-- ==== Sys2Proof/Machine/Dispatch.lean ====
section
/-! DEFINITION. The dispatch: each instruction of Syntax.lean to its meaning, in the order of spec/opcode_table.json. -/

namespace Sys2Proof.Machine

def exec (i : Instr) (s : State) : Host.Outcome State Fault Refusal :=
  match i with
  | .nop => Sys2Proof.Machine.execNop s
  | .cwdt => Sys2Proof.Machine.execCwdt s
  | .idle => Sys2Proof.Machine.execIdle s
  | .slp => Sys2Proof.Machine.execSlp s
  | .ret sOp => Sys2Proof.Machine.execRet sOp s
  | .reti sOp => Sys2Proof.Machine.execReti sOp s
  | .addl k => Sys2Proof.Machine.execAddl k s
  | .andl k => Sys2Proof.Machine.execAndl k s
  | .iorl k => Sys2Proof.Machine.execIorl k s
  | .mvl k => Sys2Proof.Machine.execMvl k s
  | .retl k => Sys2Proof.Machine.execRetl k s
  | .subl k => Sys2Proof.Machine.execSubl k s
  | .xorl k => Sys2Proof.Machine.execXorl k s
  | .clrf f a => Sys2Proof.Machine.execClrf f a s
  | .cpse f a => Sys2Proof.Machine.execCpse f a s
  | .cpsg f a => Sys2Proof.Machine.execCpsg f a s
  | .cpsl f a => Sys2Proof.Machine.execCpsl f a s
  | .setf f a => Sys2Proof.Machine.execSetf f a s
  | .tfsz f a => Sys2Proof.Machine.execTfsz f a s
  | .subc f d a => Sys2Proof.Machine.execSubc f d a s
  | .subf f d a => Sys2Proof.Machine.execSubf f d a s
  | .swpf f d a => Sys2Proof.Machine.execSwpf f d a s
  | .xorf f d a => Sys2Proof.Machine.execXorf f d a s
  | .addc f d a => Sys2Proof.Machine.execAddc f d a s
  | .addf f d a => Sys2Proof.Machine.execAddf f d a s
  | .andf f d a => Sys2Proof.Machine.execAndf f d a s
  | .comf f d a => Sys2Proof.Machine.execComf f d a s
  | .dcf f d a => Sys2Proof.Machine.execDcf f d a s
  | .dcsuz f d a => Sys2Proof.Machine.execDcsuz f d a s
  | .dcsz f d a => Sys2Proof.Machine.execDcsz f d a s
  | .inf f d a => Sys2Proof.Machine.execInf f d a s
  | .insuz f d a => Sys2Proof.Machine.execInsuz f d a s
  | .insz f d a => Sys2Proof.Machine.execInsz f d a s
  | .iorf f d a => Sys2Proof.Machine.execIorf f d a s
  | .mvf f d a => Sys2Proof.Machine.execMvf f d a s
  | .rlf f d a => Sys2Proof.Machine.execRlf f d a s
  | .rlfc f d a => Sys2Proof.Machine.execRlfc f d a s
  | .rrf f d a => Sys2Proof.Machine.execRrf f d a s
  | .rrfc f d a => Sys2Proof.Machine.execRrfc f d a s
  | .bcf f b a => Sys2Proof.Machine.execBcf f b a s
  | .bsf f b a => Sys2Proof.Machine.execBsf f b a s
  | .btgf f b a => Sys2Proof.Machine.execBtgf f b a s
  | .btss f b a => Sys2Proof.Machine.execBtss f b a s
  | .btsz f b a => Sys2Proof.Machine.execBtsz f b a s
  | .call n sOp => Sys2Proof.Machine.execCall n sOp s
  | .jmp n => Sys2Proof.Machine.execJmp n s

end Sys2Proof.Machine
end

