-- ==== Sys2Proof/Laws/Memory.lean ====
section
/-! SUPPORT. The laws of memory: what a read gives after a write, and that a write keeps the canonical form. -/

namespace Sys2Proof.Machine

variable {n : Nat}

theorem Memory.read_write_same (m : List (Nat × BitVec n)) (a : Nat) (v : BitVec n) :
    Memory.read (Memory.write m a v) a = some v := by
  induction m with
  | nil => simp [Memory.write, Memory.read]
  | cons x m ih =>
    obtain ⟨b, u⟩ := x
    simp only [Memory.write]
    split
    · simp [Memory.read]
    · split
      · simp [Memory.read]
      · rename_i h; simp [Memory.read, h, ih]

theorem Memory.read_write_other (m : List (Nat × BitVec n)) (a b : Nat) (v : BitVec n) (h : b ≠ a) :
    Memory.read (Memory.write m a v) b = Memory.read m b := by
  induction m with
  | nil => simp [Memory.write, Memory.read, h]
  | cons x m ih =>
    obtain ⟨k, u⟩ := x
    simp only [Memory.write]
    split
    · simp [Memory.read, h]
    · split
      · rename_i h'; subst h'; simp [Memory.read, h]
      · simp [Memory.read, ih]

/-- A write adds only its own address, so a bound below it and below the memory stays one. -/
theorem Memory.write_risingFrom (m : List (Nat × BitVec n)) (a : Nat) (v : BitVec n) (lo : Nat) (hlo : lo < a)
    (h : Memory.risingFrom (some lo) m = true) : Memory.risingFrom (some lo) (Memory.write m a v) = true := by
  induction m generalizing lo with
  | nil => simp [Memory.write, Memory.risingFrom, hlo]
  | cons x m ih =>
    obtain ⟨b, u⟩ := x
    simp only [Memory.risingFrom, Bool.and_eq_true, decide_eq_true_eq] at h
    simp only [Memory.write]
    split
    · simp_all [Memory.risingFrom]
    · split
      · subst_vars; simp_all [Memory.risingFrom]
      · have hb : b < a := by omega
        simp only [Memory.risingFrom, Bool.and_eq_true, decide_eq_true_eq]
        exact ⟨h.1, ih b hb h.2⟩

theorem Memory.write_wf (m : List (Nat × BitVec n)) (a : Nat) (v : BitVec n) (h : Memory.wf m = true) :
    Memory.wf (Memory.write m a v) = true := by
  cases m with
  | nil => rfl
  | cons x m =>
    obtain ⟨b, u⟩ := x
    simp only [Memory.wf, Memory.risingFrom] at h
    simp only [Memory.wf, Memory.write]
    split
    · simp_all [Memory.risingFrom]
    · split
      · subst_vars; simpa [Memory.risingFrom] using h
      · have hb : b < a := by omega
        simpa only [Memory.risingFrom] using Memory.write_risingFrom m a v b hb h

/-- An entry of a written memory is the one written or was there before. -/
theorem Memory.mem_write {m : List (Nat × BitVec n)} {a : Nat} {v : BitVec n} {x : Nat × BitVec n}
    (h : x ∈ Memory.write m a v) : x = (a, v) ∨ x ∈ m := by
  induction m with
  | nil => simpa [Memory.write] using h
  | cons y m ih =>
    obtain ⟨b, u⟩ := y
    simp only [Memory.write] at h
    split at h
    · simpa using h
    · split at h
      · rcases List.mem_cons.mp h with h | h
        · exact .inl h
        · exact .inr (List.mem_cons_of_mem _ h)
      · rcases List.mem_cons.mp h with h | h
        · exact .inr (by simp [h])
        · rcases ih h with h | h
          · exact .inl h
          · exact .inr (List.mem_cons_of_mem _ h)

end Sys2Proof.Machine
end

| Exercise |
Each line of the records should be transcribed without change.

| Response to this task |
-- ==== Sys2Proof/Machine/Dispatch.lean ====
section
/-! DEFINITION. The dispatch: each instruction of Syntax.lean to its meaning, in the order of spec/opcode_table.json. -/

namespace Sys2Proof.Machine

def exec (i : Instr) (s : State) : Host.Outcome State Fault Refusal :=
  match i with
  | .nop => Sys2Proof.Machine.execNop s
  | .cwdt => Sys2Proof.Machine.execCwdt s
  | .idle => Sys2Proof.Machine.execIdle s
  | .slp => Sys2Proof.Machine.execSlp s
  | .ret sOp => Sys2Proof.Machine.execRet sOp s
  | .reti sOp => Sys2Proof.Machine.execReti sOp s
  | .addl k => Sys2Proof.Machine.execAddl k s
  | .andl k => Sys2Proof.Machine.execAndl k s
  | .iorl k => Sys2Proof.Machine.execIorl k s
  | .mvl k => Sys2Proof.Machine.execMvl k s
  | .retl k => Sys2Proof.Machine.execRetl k s
  | .subl k => Sys2Proof.Machine.execSubl k s
  | .xorl k => Sys2Proof.Machine.execXorl k s
  | .clrf f a => Sys2Proof.Machine.execClrf f a s
  | .cpse f a => Sys2Proof.Machine.execCpse f a s
  | .cpsg f a => Sys2Proof.Machine.execCpsg f a s
  | .cpsl f a => Sys2Proof.Machine.execCpsl f a s
  | .setf f a => Sys2Proof.Machine.execSetf f a s
  | .tfsz f a => Sys2Proof.Machine.execTfsz f a s
  | .subc f d a => Sys2Proof.Machine.execSubc f d a s
  | .subf f d a => Sys2Proof.Machine.execSubf f d a s
  | .swpf f d a => Sys2Proof.Machine.execSwpf f d a s
  | .xorf f d a => Sys2Proof.Machine.execXorf f d a s
  | .addc f d a => Sys2Proof.Machine.execAddc f d a s
  | .addf f d a => Sys2Proof.Machine.execAddf f d a s
  | .andf f d a => Sys2Proof.Machine.execAndf f d a s
  | .comf f d a => Sys2Proof.Machine.execComf f d a s
  | .dcf f d a => Sys2Proof.Machine.execDcf f d a s
  | .dcsuz f d a => Sys2Proof.Machine.execDcsuz f d a s
  | .dcsz f d a => Sys2Proof.Machine.execDcsz f d a s
  | .inf f d a => Sys2Proof.Machine.execInf f d a s
  | .insuz f d a => Sys2Proof.Machine.execInsuz f d a s
  | .insz f d a => Sys2Proof.Machine.execInsz f d a s
  | .iorf f d a => Sys2Proof.Machine.execIorf f d a s
  | .mvf f d a => Sys2Proof.Machine.execMvf f d a s
  | .rlf f d a => Sys2Proof.Machine.execRlf f d a s
  | .rlfc f d a => Sys2Proof.Machine.execRlfc f d a s
  | .rrf f d a => Sys2Proof.Machine.execRrf f d a s
  | .rrfc f d a => Sys2Proof.Machine.execRrfc f d a s
  | .bcf f b a => Sys2Proof.Machine.execBcf f b a s
  | .bsf f b a => Sys2Proof.Machine.execBsf f b a s
  | .btgf f b a => Sys2Proof.Machine.execBtgf f b a s
  | .btss f b a => Sys2Proof.Machine.execBtss f b a s
  | .btsz f b a => Sys2Proof.Machine.execBtsz f b a s
  | .call n sOp => Sys2Proof.Machine.execCall n sOp s
  | .jmp n => Sys2Proof.Machine.execJmp n s

end Sys2Proof.Machine
end

-- ==== Sys2Proof/Laws/Memory.lean ====
section
/-! SUPPORT. The laws of memory: what a read gives after a write, and that a write keeps the canonical form. -/

namespace Sys2Proof.Machine

variable {n : Nat}

theorem Memory.read_write_same (m : List (Nat × BitVec n)) (a : Nat) (v : BitVec n) :
    Memory.read (Memory.write m a v) a = some v := by
  induction m with
  | nil => simp [Memory.write, Memory.read]
  | cons x m ih =>
    obtain ⟨b, u⟩ := x
    simp only [Memory.write]
    split
    · simp [Memory.read]
    · split
      · simp [Memory.read]
      · rename_i h; simp [Memory.read, h, ih]

theorem Memory.read_write_other (m : List (Nat × BitVec n)) (a b : Nat) (v : BitVec n) (h : b ≠ a) :
    Memory.read (Memory.write m a v) b = Memory.read m b := by
  induction m with
  | nil => simp [Memory.write, Memory.read, h]
  | cons x m ih =>
    obtain ⟨k, u⟩ := x
    simp only [Memory.write]
    split
    · simp [Memory.read, h]
    · split
      · rename_i h'; subst h'; simp [Memory.read, h]
      · simp [Memory.read, ih]

/-- A write adds only its own address, so a bound below it and below the memory stays one. -/
theorem Memory.write_risingFrom (m : List (Nat × BitVec n)) (a : Nat) (v : BitVec n) (lo : Nat) (hlo : lo < a)
    (h : Memory.risingFrom (some lo) m = true) : Memory.risingFrom (some lo) (Memory.write m a v) = true := by
  induction m generalizing lo with
  | nil => simp [Memory.write, Memory.risingFrom, hlo]
  | cons x m ih =>
    obtain ⟨b, u⟩ := x
    simp only [Memory.risingFrom, Bool.and_eq_true, decide_eq_true_eq] at h
    simp only [Memory.write]
    split
    · simp_all [Memory.risingFrom]
    · split
      · subst_vars; simp_all [Memory.risingFrom]
      · have hb : b < a := by omega
        simp only [Memory.risingFrom, Bool.and_eq_true, decide_eq_true_eq]
        exact ⟨h.1, ih b hb h.2⟩

theorem Memory.write_wf (m : List (Nat × BitVec n)) (a : Nat) (v : BitVec n) (h : Memory.wf m = true) :
    Memory.wf (Memory.write m a v) = true := by
  cases m with
  | nil => rfl
  | cons x m =>
    obtain ⟨b, u⟩ := x
    simp only [Memory.wf, Memory.risingFrom] at h
    simp only [Memory.wf, Memory.write]
    split
    · simp_all [Memory.risingFrom]
    · split
      · subst_vars; simpa [Memory.risingFrom] using h
      · have hb : b < a := by omega
        simpa only [Memory.risingFrom] using Memory.write_risingFrom m a v b hb h

/-- An entry of a written memory is the one written or was there before. -/
theorem Memory.mem_write {m : List (Nat × BitVec n)} {a : Nat} {v : BitVec n} {x : Nat × BitVec n}
    (h : x ∈ Memory.write m a v) : x = (a, v) ∨ x ∈ m := by
  induction m with
  | nil => simpa [Memory.write] using h
  | cons y m ih =>
    obtain ⟨b, u⟩ := y
    simp only [Memory.write] at h
    split at h
    · simpa using h
    · split at h
      · rcases List.mem_cons.mp h with h | h
        · exact .inl h
        · exact .inr (List.mem_cons_of_mem _ h)
      · rcases List.mem_cons.mp h with h | h
        · exact .inr (by simp [h])
        · rcases ih h with h | h
          · exact .inl h
          · exact .inr (List.mem_cons_of_mem _ h)

end Sys2Proof.Machine
end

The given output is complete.